In all of our usage we won't read the file, we simply mmap in. It felt
wasteful for the 99% case to allocate a seq_buf to just never be used.
If the file is closed after mmap from the user side then the seq_buf is
allocated but then freed, so not as big of a deal.

I'll try to see if the normal mmap pattern we use leaves allocations
around. If not, then I'm fine having this optimization removed.

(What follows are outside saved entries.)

-- ==== Sys2Proof/Machine/Delivery.lean ====
section
/-! DEFINITION. Card delivery, polls, the dispatcher and the guest request queue (chapter 8). -/

namespace Sys2Proof.Machine

/-! ## The scanner's choice (R163 to R166) -/

/-- Exempt from credits (R165). -/
def StoredCard.exempt (c : StoredCard) : Bool := c.cls == .safety || c.cause == .press

/-- Has an e-paper record a credit to spend? -/
def Display.hasCredit (d : Display) : Bool := d.credits.any fun c => decide (1 ≤ c)

/-- Can the back card of this record be sent? (R165) -/
def Display.sendable (d : Display) : Bool :=
  match d.buffers.backCard with
  | none => false
  | some c => !d.busy && (!d.isEpaper || d.hasCredit || c.exempt)

/-- The record of the card exchange the scanner can start (R165). -/
def State.chooseCard (s : State) (g : Seg) : Option Nat :=
  (s.queueOrder g).find? fun a => (s.display (recKey g a)).sendable

/-- The PLACED and ORPHAN records of a segment by address. -/
def State.inServiceAddresses (s : State) (g : Seg) : List Nat :=
  ((List.range Config.addressCount).map (· + 1)).filter fun a => (s.display (recKey g a)).state.inService

def Segment.polling (x : Segment) : Bool :=
  match x.exchange with
  | some (.poll _) => true
  | _ => false

/-- Inbound reservations: one for each poll exchange in flight (R162). -/
def State.reservations (s : State) : Nat := ([0, 1, 2, 3].filter fun g : Seg => (s.seg g).polling).length

/-- The record of the poll exchange the scanner can start (R166). -/
def State.choosePoll (s : State) (g : Seg) : Option Nat :=
  if s.bus.inbound.length + s.reservations < Config.inboundLimit then
    let as := s.inServiceAddresses g
    match as.find? fun a => decide ((s.seg g).rotation < a) with
    | some a => some a
    | none => as.head?
  else none

/-- The segment is free: no exchange in flight and no sweep (R163). -/
def State.segmentFree (s : State) (g : Seg) : Bool := (s.seg g).exchange.isNone && (s.seg g).activity == .idle

/-- The exchange the scanner starts next, the turn tried first (R163). -/
def State.scannerChoice (s : State) (g : Seg) : Option Exchange :=
  if s.segmentFree g then
    let card := (s.chooseCard g).map Exchange.card
    let poll := (s.choosePoll g).map Exchange.poll
    match (s.seg g).turn with
    | .card => card.orElse fun _ => poll
    | .poll => poll.orElse fun _ => card
  else none

/-- CARD is sent with the toggle expected and the back card (R169). -/
def State.sendCard (s : State) (g : Seg) (a : Nat) : State :=
  let d := s.display (recKey g a)
  match d.buffers.backCard with
  | none => s
  | some c => (s.modSeg g fun x => { x with exchange := some (.card a) }).send g (.card a d.toggle c.card)

def cardExchange (g : Seg) (s : State) : State :=
  match s.scannerChoice g with
  | some (.card a) => s.sendCard g a
  | _ => s

/-- CARD_EXCHANGE (R163, R165, R169). When the scanner would not start one there is none (log 25). -/
def execCardExchange (g : Seg) (s : State) : Host.Outcome State Fault Refusal := .next (cardExchange g s.begin)

def pollExchange (g : Seg) (s : State) : State :=
  match s.scannerChoice g with
  | some (.poll a) => (s.modSeg g fun x => { x with exchange := some (.poll a), rotation := a }).send g (.poll a)
  | _ => s

/-- POLL_EXCHANGE (R163, R166). When the scanner would not start one there is none (log 25). -/
def execPollExchange (g : Seg) (s : State) : Host.Outcome State Fault Refusal := .next (pollExchange g s.begin)

/-! ## The end of an exchange -/

/-- The exchange is over and the turn changes (R163). -/
def State.endExchange (s : State) (g : Seg) (t : Turn) : State := s.modSeg g fun x => { x with exchange := none, turn := t }

/-- A record whose recompose mark was set is composed once at the end of its transit (R141). One noted at an entry into ALERT
or MUSTER moves behind the records then in the queue when its back card is replaced (R167, log 36). -/
def State.recompose (s : State) (k : Nat) : State :=
  match (s.display k).recompose with
  | .clear => s
  | .set press entry =>
    let t := s.setDisplay k { s.display k with recompose := .clear }
    let r := t.composeRecord k (if press then .press else .other)
    if entry && r.2 && (r.1.display k).state.inService then r.1.moveLast k else r.1

/-- A card exchange ends after its outcome: transit end, then a waiting sweep (R141, R163, R148). -/
def State.endCard (s : State) (g : Seg) (a : Nat) : State :=
  ((s.endExchange g .poll).recompose (recKey g a)).startWaiting g

/-- A poll exchange ends; its reservation is freed or used up (R163, R176). -/
def State.endPoll (s : State) (g : Seg) : State := (s.endExchange g .card).startWaiting g

/-- Entry into HELD (R171). -/
def State.enterHeld (s : State) (k : Nat) (c : HeldCause) : State :=
  let d := s.display k
  let t := (s.leaveQueue k).setDisplay k { d with state := .held d.state.bound c, refreshLimit := none }
  let door := match s.roleOf d with
    | some (.door _) => true
    | _ => false
  (t.raise .safety .displayHeld).raiseIf door .hotel .displayHeld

> > + if (file->private_data == NULL) {
> > + int ret;
> > +
> > + if (*ppos != 0)
> > + return -EINVAL;
> > +
> > + ret = single_open(file, user_status_show, NULL);
> > +
> > + if (ret)
> > + return ret;
>
> This seems strange returning failure of open(2) from read(2).
>

Yeah, too bad there wasn't a better place for it if we don't want extra
memory per-status file.

> > + }
> > +
> > + return seq_read(file, ubuf, count, ppos);
> > +}
> > +
> > +static loff_t user_status_seek(struct file *file, loff_t offset, int whence)
> > +{
> > + if (file->private_data == NULL)
>
> For example, this means unless start reading we can not do seek.
> So, please make the code as usually that is, unless any special reason.
>

Sure, see above, I'll see if I can get this cleaned up.

>
> > + return 0;
> > +
> > + return seq_lseek(file, offset, whence);
> > +}
> > +
> > +static int user_status_release(struct inode *node, struct file *file)
> > +{
> > + if (file->private_data == NULL)
> > + return 0;
> > +
> > + return single_release(node, file);
> > +}
> > +
> > +static const struct file_operations user_status_fops = {
> > + .mmap = user_status_mmap,
> > + .read = user_status_read,
> > + .llseek = user_status_seek,
> > + .release = user_status_release,
> > +};
>
> Thank you,
>
>
>
> --
> Masami Hiramatsu <mhiramat@xxxxxxxxxx>

Thanks,
-Beau